The vest provides 16 points of haptic feedback and can collect information through a number of integrated sensors. The collected information is sent to a central processor located in the back of the vest which also acts as a bridge to a jacket and the environment. The jacket has multiple sensors integrated into either arm to measure air quality, noise levels, smoke, and any airborne chemical that could cause bodily harm. When the sensors detect such gases, a warning message is sent via the vest to all operators in the affected area. This warning is also forwarded to the control room, thus increasing the precision of monitoring of gas leaks. The vest and jacket work together to increase bidirectional communication so that everyone remains well informed. 

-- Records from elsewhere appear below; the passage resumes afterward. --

/-- set_pin writes the Edge, and at most the two lines' elements. -/
theorem pinEffect_only (p : Params) (now : Nat) (pin : BitVec 8) (l : Bool) (q : SeqState) :
    ∃ rstLevel lowAt readyAt csLevel settle,
      pinEffect p now pin l q
          = { q with
              log := q.log ++ [.edge now pin l]
              rstLevel := rstLevel, rstLowAt := lowAt, panelReadyAt := readyAt
              csLevel := csLevel, settleUntil := settle }
        ∧ (csLevel = levelOf l ∨ csLevel = q.csLevel) := by
  obtain ⟨_, _, _, hr⟩ := resetLine_only now l { q with log := q.log ++ [.edge now pin l] }
  unfold pinEffect csLine
  simp only [hr]
  split
  · split
    · exact ⟨_, _, _, _, _, rfl, .inl rfl⟩
    · exact ⟨_, _, _, _, _, rfl, .inl rfl⟩
  · split
    · exact ⟨_, _, _, _, _, rfl, .inr rfl⟩
    · exact ⟨_, _, _, _, _, rfl, .inr rfl⟩

@[simp] theorem pinEffect_log (p : Params) (now : Nat) (pin : BitVec 8) (l : Bool) (q : SeqState) :
    (pinEffect p now pin l q).log = q.log ++ [.edge now pin l] := by
  obtain ⟨_, _, _, _, _, h, -⟩ := pinEffect_only p now pin l q
  rw [h]

@[simp] theorem pinEffect_seqDone (p : Params) (now : Nat) (pin : BitVec 8) (l : Bool) (q : SeqState) :
    (pinEffect p now pin l q).seqDone = q.seqDone := by
  obtain ⟨_, _, _, _, _, h, -⟩ := pinEffect_only p now pin l q
  rw [h]

theorem levelOf_ne_x (l : Bool) : levelOf l ≠ .x := by cases l <;> decide

/-- A line that was driven once stays driven. -/
theorem pinEffect_driven {q : SeqState} (h : q.csLevel ≠ .x) (p : Params) (now : Nat) (pin : BitVec 8)
    (l : Bool) : (pinEffect p now pin l q).csLevel ≠ .x := by
  obtain ⟨_, _, _, csLevel, _, hp, hcs⟩ := pinEffect_only p now pin l q
  rw [hp]
  rcases hcs with rfl | rfl
  · exact levelOf_ne_x l
  · exact h

/-- SEQ moves forward from its state in `s` to `q` at time `n`: the clock does not go back, the log is
appended to, and seq_done stays once it is set. -/
structure SeqForward (s : State) (n : Nat) (q : SeqState) : Prop where
  clock : s.now ≤ n
  log : ∃ evs, q.log = s.seq.log ++ evs
  done : s.seq.seqDone = true → q.seqDone = true

/-- Every primitive of SEQ moves it forward, so a property kept by a draw, by the other agents and by any
such move holds where the sub-steps of an operation of SEQ end. -/
theorem exec_seq_forward {P : State → Prop} (hd : ∀ s, P s → P (afterDraw s))
    (ho : ∀ s, P s → P (letOthersStep s)) (hs : ∀ s n q, SeqForward s n q → P s → P (s.withSeq n q))
    {i : Instr} {s : State}
    (hi : i.opcode ∈ [Opcode.wrcmd, .wrdata, .delay, .csen, .csdis, .preset, .initseq, .setpin])
    (h : P s) : ∃ r, exec i s = finish i.opcode s r ∧ r.Ends P := by
  have still : ∀ s q, q.log = s.seq.log → (s.seq.seqDone = true → q.seqDone = true) → P s →
      P (s.withSeq s.now q) :=
    fun s q hlog hdone => hs s s.now q ⟨le_rfl, ⟨[], by simp [hlog]⟩, hdone⟩
  have hP : SeqKeeps P :=
    { draw := hd
      others := ho
      wait := fun n s h => by
        rw [wait_eq]
        exact hs _ _ _ ⟨by simp, by simp, by simp⟩ (ho _ (hd _ h))
      word := fun tag b req seen s h => by
        rw [sendWord_eq]
        exact hs _ _ _ ⟨by simp, by simp, by simp⟩ (ho _ (hd _ h))
      pin := fun p l s h => hs s s.now _ ⟨le_rfl, ⟨_, pinEffect_log ..⟩, by simp⟩ h
      held := fun _ s => still s _ rfl id
      ti := fun _ s => still s _ rfl id }
  exact exec_seq_ends hP (fun s => still s _ rfl id) (fun s => still s _ rfl fun _ => rfl) hi h

/-- From `s` to `t` the clock has not gone back and the log has only been appended to. -/
def Grown (s t : State) : Prop := s.now ≤ t.now ∧ ∃ evs, t.seq.log = s.seq.log ++ evs

theorem Grown.of_eq {s t : State} (hn : t.now = s.now) (hq : t.seq = s.seq) : Grown s t :=
  ⟨hn.ge, [], by simp [hq]⟩

theorem Grown.withSeq {s t : State} {n : Nat} {q : SeqState} (h : Grown s t) (hq : SeqForward t n q) :
    Grown s (t.withSeq n q) := by
  obtain ⟨hn, evs, he⟩ := h
  obtain ⟨evs', he'⟩ := hq.log
  exact ⟨hn.trans hq.clock, evs ++ evs', by simp [he', he]⟩

/-- Only SEQ's operations move the clock or the log at all. -/
theorem exec_grown {i : Instr} {s t : State} (h : exec i s = .next t) : Grown s t := by
  rcases opcode_unit i.opcode with hi | hi | hi | hi
  · obtain ⟨r, he, hr⟩ := exec_seq_forward (P := Grown s) (fun _ hu => hu)
      (fun u hu => by unfold Grown at *; simpa using hu) (fun _ _ _ hq hu => hu.withSeq hq) hi
      (.of_eq rfl rfl)
    rw [he] at h
    cases h
    exact complete_keeps (P := Grown s) (fun _ _ hu => hu) (fun _ _ _ hu => hu) (fun _ _ hu => hu)
      (.of_eq rfl rfl) hr
  · rw [exec_can_changes hi h]; exact .of_eq rfl rfl
  · rw [exec_rgb_changes hi h]; exact .of_eq rfl rfl
  · rw [exec_blit_changes hi h]; exact .of_eq rfl rfl

/-- Settles O56: HOST's operations move SEQ forward or not at all, and the other agents leave it. -/
theorem clockAndLogOnlyGrow : Obligations.ClockAndLogOnlyGrow := by
  intro s t h
  obtain ⟨-, ⟨i, -, -, -, he⟩ | ⟨c, n, -, -, -, rfl⟩ | ⟨a, ha, rfl⟩⟩ := step_cases h
  · simpa [Grown] using exec_grown he
  · exact Grown.of_eq (by simp) (by simp)
  · exact Grown.of_eq (agentStep_atTurn_ran ha).now_eq (agentStep_atTurn_ran ha).seq_eq

/-! ### SEQ's record of the lines -/

/-- What `SeqInv` says of SEQ at time `now`, between sub-steps too: `b` tells whether INITSEQ is under
way, in which case alone TI may count. -/
structure LineInv (b : Bool) (now : Nat) (q : SeqState) : Prop where
  not_busy : q.busy = false
  in_initseq : q.inInitseq = b
  ti_zero : b = false → q.ti = 0
  low_iff_timed : q.rstLevel = .lo ↔ q.rstLowAt ≠ none
  low_in_past : ∀ t, q.rstLowAt = some t → t ≤ now
  ready_means_released : q.panelReadyAt ≠ none → q.rstLevel = .hi
  ready_soon : ∀ t, q.panelReadyAt = some t → t ≤ now + tRstWait
  settle_soon : q.settleUntil ≤ now + tCs
  held_means_driven : q.csHeld = true → q.csLevel ≠ .x

section
variable {b : Bool} {now : Nat} {q : SeqState}

theorem LineInv.later {now' : Nat} (h : LineInv b now q) (hn : now ≤ now') : LineInv b now' q :=
  { h with
    low_in_past := fun t ht => (h.low_in_past t ht).trans hn
    ready_soon := fun t ht => (h.ready_soon t ht).trans (Nat.add_le_add_right hn _)
    settle_soon := h.settle_soon.trans (Nat.add_le_add_right hn _) }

Another part of the system is the Carabiner++ which has a pressure sensor that detects when the carabiner has been engaged and a wireless module which streams data communicates with the rest of the network. An altitude sensor in the jacket combines with the carabiner which senses if the user is strapped in or not when working at height. If the user is not strapped in, a warning is sent to the user via haptic feedback in the vest. 

Shoes++ have been designed that use pressure sensors to measure the weight of a load being lifted by the user. If a load is too heavy, the sensors communicate with the vest which then sends haptic feedback to the user and nearby workers that the load being lifted is too heavy and help is required.

The entire Safety++ system communicates through a system of interconnected nodes that allow each element of the ecosystem to communicate with each other. The system is a reliable communication network that dynamically adapts to the areas in which it is used and establishes a solid platform to support the integration of various elements.